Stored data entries
┄┄┄┄┄┄┄┄┄┄┄┄┄┄┄┄┄┄┄┄

-- ==== Sys2Proof/Tests/Slice0.lean ====
section
/-! SUPPORT. Tests: the checks of WellFormed, words of the specification's listings, one step of instructions on the specification's own examples or values worked out by hand from its rules, and for each statement with hypotheses a state and operands that meet them. -/

namespace Sys2Proof.Tests
open Sys2Proof Machine
set_option Elab.async false
set_option maxRecDepth 4000

/-! ### The checks of WellFormed -/

/-- For each check a term that it refuses: a level 5 to 7, a format 12 to 15, a nibble format in a mode without it, a segment past v31, no stream register, and events of units that do not exist. -/
noncomputable def illFormed : List Instr :=
  [.turn 1 2 3 4 5, .turnall 1 2 7, .vld 1 2 0 12, .vst 1 2 0 15, .vglk 1 2 3 12, .vscc 1 2 3 13, .vlds 1 2 0 5, .vldx 1 2 3 8, .vsts 1 2 0 5, .vstx 1 2 3 14,
   .vsegld2 31 2 0 1, .vsegld8 25 2 0 1, .vsegst3 30 2 0 1, .vsegst2 1 2 0 8, .sbind 27 1, .sunbind 0, .spos 1 27,
   .doorbellWrite 2 0, .doorbellWrite 0 256, .modctlReset 8 0, .registerWrite 2 0 0, .bar2HostRead 2 0 8, .dieWake 24, .flitCheckFail 48, .routeEntryRead 0 262144, .routeUpdate 262144 0,
   .strandStart 384, .copyRetire 0 8, .streamFill 1 4, .relayRoundComplete 0 256, .dbgctlHalt 0 8]

theorem test_ill_formed : illFormed.all (fun i => !i.wf) = true := by decide +kernel

/-- At the other side of each bound. -/
noncomputable def wellFormed : List Instr :=
  [.turn 1 2 3 4 4, .vld 1 2 0 11, .vld 1 2 0 5, .vlds 1 2 0 4, .vsegld2 30 2 0 1, .vsegld8 24 2 0 1, .sbind 28 1, .spos 1 31, .doorbellWrite 1 255, .modctlReset 7 0, .dieWake 23,
   .flitCheckFail 47, .strandStart 383, .copyRetire 383 7, .streamFill 1 3, .relayRoundComplete 0 255]

theorem test_well_formed : wellFormed.all Instr.wf = true := by decide +kernel

/-- Every word of the list reads as its instruction. -/
noncomputable def readsAll (l : List (InsnWord × Instr)) : Bool := l.all (fun p => (decodeWord p.1).toOption == some p.2)

/-- Every word of the list encodes its instruction. -/
def writesAll (l : List (InsnWord × Instr)) : Bool := l.all (fun p => encode p.2 == p.1)

/-- Words of R178, R307 and R166: `nop`, `trap 5`, `brk 0`, `eret`, `yield`, `halt`, `tlbinv x3, x4`, `tlbinvall`, the marker of words 2 and 16. -/
def sysWords : List (InsnWord × Instr) :=
  [(0x00000020, .nop), (0x00000045, .trap 5), (0x00000060, .brk 0), (0x00000080, .eret), (0x000000A0, .yield), (0x000000C0, .halt),
   (0x00032100, .tlbinv 3 4), (0x00000120, .tlbinvall), (0x03E00102, .lineMarker 0x81)]

/-- Words of the worked listings of the assembler and scalar chapters. -/
def scalarWords : List (InsnWord × Instr) :=
  [(0x04A52800, .add 5 5 5), (0x08A00064, .addi 5 0 100), (0x08A5FFFF, .addi 5 5 0xFFFF), (0x2CA63800, .mul 5 6 7), (0x2CA63860, .div 5 6 7),
   (0x20A60003, .slli 5 6 3), (0x20A60083, .srai 5 6 3), (0x24A00012, .lui 5 0x12), (0x30DE6010, .ld 6 30 0x010), (0x34DE7FF8, .sd 6 30 0x1FF8),
   (0x36464000, .sw 18 6 0), (0x38A63800, .fadd 5 6 7), (0x3CA63A00, .fma 5 6 7 8), (0x40A00002, .beq 5 0 2), (0x40A67FFF, .bge 5 6 0x1FFF),
   (0x48000002, .call 2), (0x4C1F0000, .jr 31)]

/-- Words of the CSR listing (R196) and of the vector chapter's table. -/
noncomputable def vectorWords : List (InsnWord × Instr) :=
  [(0x50A00000, .csrr 5 0), (0x50C02000, .csrr 6 0x200), (0x50052001, .csrw 0 5 0x200), (0x50050011, .csrw 0 5 1), (0x50C70602, .csrs 6 7 0x060),
   (0x50130024, .csrwi 0 0x13 2), (0x61A20000, .setvl 13 2), (0x60000061, .settypei 0 1), (0x6C200180, .vid 1), (0x6C210804, .vaddVx 1 1 1),
   (0x6C642801, .vaddSatVv 3 4 5), (0x6C410820, .vmulVv 2 1 1), (0x6C221878, .vsllVi 1 2 3), (0x642201B0, .vfnarrow 1 2),
   (0x64221800, .vfaddVv 1 2 3), (0x64221824, .vfmulVx 1 2 3), (0x68221900, .vfma 1 2 3 4), (0x68A18083, .vfmaVx 5 1 16 2),
   (0x6C206194, .vbcastVx 1 12), (0x64210190, .vfcvtIf 1 1), (0x64C42910, .vfneVv 6 4 5),
   (0x70A63A00, .vslideup 5 6 7 8), (0x72056004, .vmvxs 16 5 12), (0x74A60040, .vmcnt 5 6), (0x79C20030, .vredsum 14 2)]

/-- Words of the memory chapters: vector accesses, plane stores, streams, ordering, elements of R243 to R247, and copies. -/
noncomputable def memoryWords : List (InsnWord × Instr) :=
  [(0x80250000, .vld 1 5 0 0), (0x80460090, .vlds 2 6 0 1), (0x80652020, .vldx 3 5 4 0), (0x80254980, .vld 1 5 9 3 ),
   (0x81050031, .vsegld3 8 5 0 0), (0x84250000, .vst 1 5 0 0), (0x84911020, .vstx 4 17 2 0), (0x84460040, .plsta 2 6), (0x84670050, .plstb 3 7), (0x846704D0, .plstbDpw8 3 7),
   (0x88251520, .vglk 1 5 2 10), (0x88251521, .vscc 1 5 2 10), (0x88E84D82, .vapnd 7 8 9), (0x8F850000, .sbind 28 5), (0x8F800020, .sunbind 28), (0x8CDC0040, .spos 6 28),
   (0x90A63A02, .turn 5 6 7 8 2), (0x90A0020B, .turnall 5 8 3), (0x90A60210, .fence 5 6 8), (0x90A00218, .publish 5 8),
   (0x94A63800, .copy 5 6 7), (0x94A63A01, .copyb 5 6 7 8), (0x94A63A02, .putq 5 6 7 8)]

/-- Words of R278 and R308. -/
noncomputable def unitWords : List (InsnWord × Instr) :=
  [(0xA00531C0, .settile 5 6 7), (0xA0600001, .tzero 3), (0xA00531C2, .tmac 0 5 6 7), (0xA02531C3, .tmacw 1 5 6 7), (0xA0444004, .tmovr 2 4 8), (0xA0444005, .tmovc 2 4 8),
   (0xA0453006, .tld 2 5 6), (0xA0453007, .tst 2 5 6), (0xA0220008, .tadd 1 2), (0xA4E53000, .sigcfg 7 5 6), (0xA4000001, .siginit), (0xA4010002, .sigupd 1),
   (0xA4050003, .sigjoin 5), (0xA4050004, .sigjoinl 5), (0xA4000005, .siglog), (0xA4050006, .sigld 5), (0xA40A0007, .sigst 10),
   (0xB0A6F0FF, .waitc 5 6 15 0 15 15), (0xB4A63A00, .waitw 5 6 7 8), (0xB4A63A01, .barw 5 6 7 8), (0xB4A63802, .bara 5 6 7), (0xB62F2803, .baraw 17 15 5),
   (0xB4A63A04, .barexp 5 6 7 8), (0xB4A63A05, .qsend 5 6 7 8), (0xB4A63A06, .qrecv 5 6 7 8), (0xB4A63A07, .taskadd 5 6 7 8), (0xB4A63A08, .tasktake 5 6 7 8),
   (0xB4A63A09, .tasksteal 5 6 7 8), (0xB4A63A0A, .apwait 5 6 7 8), (0xB4A6020B, .cwait 5 6 8), (0xB8A63A00, .launch 5 6 7 8), (0xB8A63801, .lwait 5 6 7), (0xB8A63802, .lcancel 5 6 7)]

theorem test_decode_sys : readsAll sysWords = true := by decide +kernel
theorem test_decode_scalar : readsAll scalarWords = true := by decide +kernel
theorem test_decode_vector : readsAll vectorWords = true := by decide +kernel
theorem test_decode_memory : readsAll memoryWords = true := by decide +kernel
theorem test_decode_units : readsAll unitWords = true := by decide +kernel
theorem test_encode_words : (writesAll sysWords && writesAll scalarWords && writesAll vectorWords && writesAll memoryWords && writesAll unitWords) = true := by decide +kernel

/-- The reserved words that the encoding, scalar, vector and unit chapters name. -/
theorem test_decode_reserved :
    ([0x00000000, 0x54000000, 0x20A500C3, 0x6422180C, 0x000000E0, 0x30DEE010, 0x04A63801, 0x64221801, 0x74221804, 0xA0600041, 0xB4A63A02] : List InsnWord).all
      (fun w => (decodeWord w).toOption == none) = true := by decide +kernel
/-! ### Small states -/

/-- A running user strand in slot 0 of core 0 of a started module, with four lanes. -/
def base : State := { State.reset with
  cur := { Strand.reset with
    id := { Ident.reset with sid := 1, save := 0xF000000004000000, lid := 7, lanes := 1 }
    run := .running, pc := 0x800000 }
  front := { Front.reset with modstat := 5, linkUp := Vector.replicate 2 true, phase := .done }
  nextSid := 2 }

/-- `base` with scalar registers set. -/
def withX (s : State) (l : List (Reg × Word)) : State := l.foldl (fun s e => s.wx e.1 e.2) s

/-- A supervisor strand. -/
def asSup (s : State) : State := s.setC { s.cur.c with sstatus := s.cur.c.sstatus ||| 1 }

/-- EW code (0: 16, 1: 32, 2: 64 bits) and VL. -/
def withV (s : State) (ew vl : Nat) : State := s.setC { s.cur.c with vtype := BitVec.ofNat 64 ew, vl := BitVec.ofNat 64 vl }

/-- Elements of a vector register from 0 on. -/
def withE (s : State) (r : Reg) (l : List Nat) : State := { s with cur := s.cur.setElems r ((upto 0 l.length).zip l) }

/-- What holds of the state that a meaning answers. -/
def after (o : Out) (p : State → Bool) : Bool := match o with | .next t => p t | _ => false

/-- x[d] after a meaning that goes on to the next word. -/
def result (o : Out) (d : Reg) (v : Word) : Bool := after o (fun t => t.rx d == v && t.cur.pc == 0x800004)

/-- Elements of v[d] after a meaning that goes on, with FCSR. -/
def elems (o : Out) (d : Reg) (l : List Nat) (fcsr : Word) : Bool :=
  after o (fun t => (upto 0 l.length).map (t.cur.elem d) == l && t.cur.c.fcsr == fcsr && t.cur.pc == 0x800004)

/-- The cause and TVAL of a trap. -/
def trapsWith (o : Out) (cause : BitVec 10) (tval : Word) : Bool :=
  after o (fun t => field t.cur.c.tcause 0 10 == cause.toNat && t.cur.c.tval == tval && t.cur.nest)
/-! ### Scalar instructions -/

/-- x5 = −7, x6 = 2. -/
def s1 : State := withX base [(5, -7), (6, 2), (7, 0x8000000000000000), (8, -1), (9, 0x7FC01234), (10, 0x80000001), (11, 0x7F800000)]

/-- R183: quotients are truncated toward zero, the remainder takes the dividend's sign; the high products. -/
theorem test_divide : (result (exec (.div 4 5 6) s1) 4 (-3) && result (exec (.rem 4 5 6) s1) 4 (-1) && result (exec (.divu 4 8 6) s1) 4 0x7FFFFFFFFFFFFFFF &&
  result (exec (.remu 4 8 6) s1) 4 1 && result (exec (.mulh 4 8 8) s1) 4 0 && result (exec (.mulh 4 8 6) s1) 4 (-1) && result (exec (.mulhu 4 8 6) s1) 4 1) = true := by decide +kernel
/-- R184. -/
theorem test_divide_borderline : (result (exec (.div 4 5 0) s1) 4 (-1) && result (exec (.rem 4 5 0) s1) 4 (-7) && result (exec (.div 4 7 8) s1) 4 0x8000000000000000 &&
  result (exec (.rem 4 7 8) s1) 4 0 && result (exec (.divu 4 7 8) s1) 4 0) = true := by decide +kernel
/-- R179: 64-bit wrap, arithmetic shift, comparisons of both kinds, counts. -/
theorem test_alu : (result (exec (.add 4 8 8) s1) 4 (-2) && result (exec (.sub 4 0 7) s1) 4 0x8000000000000000 && result (exec (.sra 4 5 6) s1) 4 (-2) &&
  result (exec (.slt 4 5 6) s1) 4 1 && result (exec (.sltu 4 5 6) s1) 4 0 && result (exec (.minu 4 5 6) s1) 4 2 && result (exec (.max 4 5 6) s1) 4 2 &&
  result (exec (.clz 4 6) s1) 4 62 && result (exec (.ctz 4 7) s1) 4 63 && result (exec (.popc 4 8) s1) 4 64 && result (exec (.rol 4 7 6) s1) 4 2 &&
  result (exec (.andn 4 8 5) s1) 4 6 && result (exec (.sextw 4 10) s1) 4 0xFFFFFFFF80000001) = true := by decide +kernel
/-- R177: a write of x0 is discarded. -/
theorem test_x0 : result (exec (.addi 0 5 3) s1) 0 0 = true := by decide +kernel
/-- R180 to R182: sign extension of immediates. -/
theorem test_immediates : (result (exec (.addi 4 6 0xFFFF) s1) 4 1 && result (exec (.sltiu 4 6 0xFFFF) s1) 4 1 && result (exec (.andi 4 8 0x8000) s1) 4 0x8000 &&
  result (exec (.lui 4 0x1FFFFF) s1) 4 0xFFFFFFFFFFFF0000 && result (exec (.addpc 4 1) s1) 4 0x810000) = true := by decide +kernel
/-- R188, R189, R190: FNEG and FCLASS leave the pattern of a NaN alone; the class words. -/
theorem test_float_moves : (result (exec (.fneg 4 9) s1) 4 0xFFC01234 && result (exec (.fabs 4 10) s1) 4 1 && result (exec (.fclass 4 10) s1) 4 0x11 &&
  result (exec (.fclass 4 11) s1) 4 0xFF03 && result (exec (.fclass 4 9) s1) 4 0xFF04) = true := by decide +kernel
/-- R191: FMA rounds once: (1 + 2^−23)² − (1 + 2^−22) is 2^−46, which two roundings lose. -/
theorem test_fma : result (exec (.fms 4 5 5 6) (withX base [(5, 0x3F800001), (6, 0x3F800002)])) 4 0x28800000 = true := by decide +kernel
/-- R114, R115: 2^24 + 1 ties to even with NX; a division by zero sets DZ and is exact. -/
theorem test_float_flags : (after (exec (.fadd 4 5 6) (withX base [(5, 0x4B800000), (6, 0x3F800000)])) (fun t => t.rx 4 == 0x4B800000 && t.cur.c.fcsr == 1) &&
  after (exec (.fdiv 4 6 0) (withX base [(6, 0x3F800000)])) (fun t => t.rx 4 == 0x7F800000 && t.cur.c.fcsr == 8)) = true := by decide +kernel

┄┄┄┄┄┄┄┄┄┄┄┄┄┄┄┄┄┄┄┄

→ What is needed
What you retype should run from the first line of the entries above through the line containing "of WellFormed -/", exactly and in full.

→ Exercise result
-- ==== Sys2Proof/Tests/Slice0.lean ====
section
/-! SUPPORT. Tests: the checks of WellFormed, words of the specification's listings, one step of instructions on the specification's own examples or values worked out by hand from its rules, and for each statement with hypotheses a state and operands that meet them. -/

namespace Sys2Proof.Tests
open Sys2Proof Machine
set_option Elab.async false
set_option maxRecDepth 4000

/-! ### The checks of WellFormed -/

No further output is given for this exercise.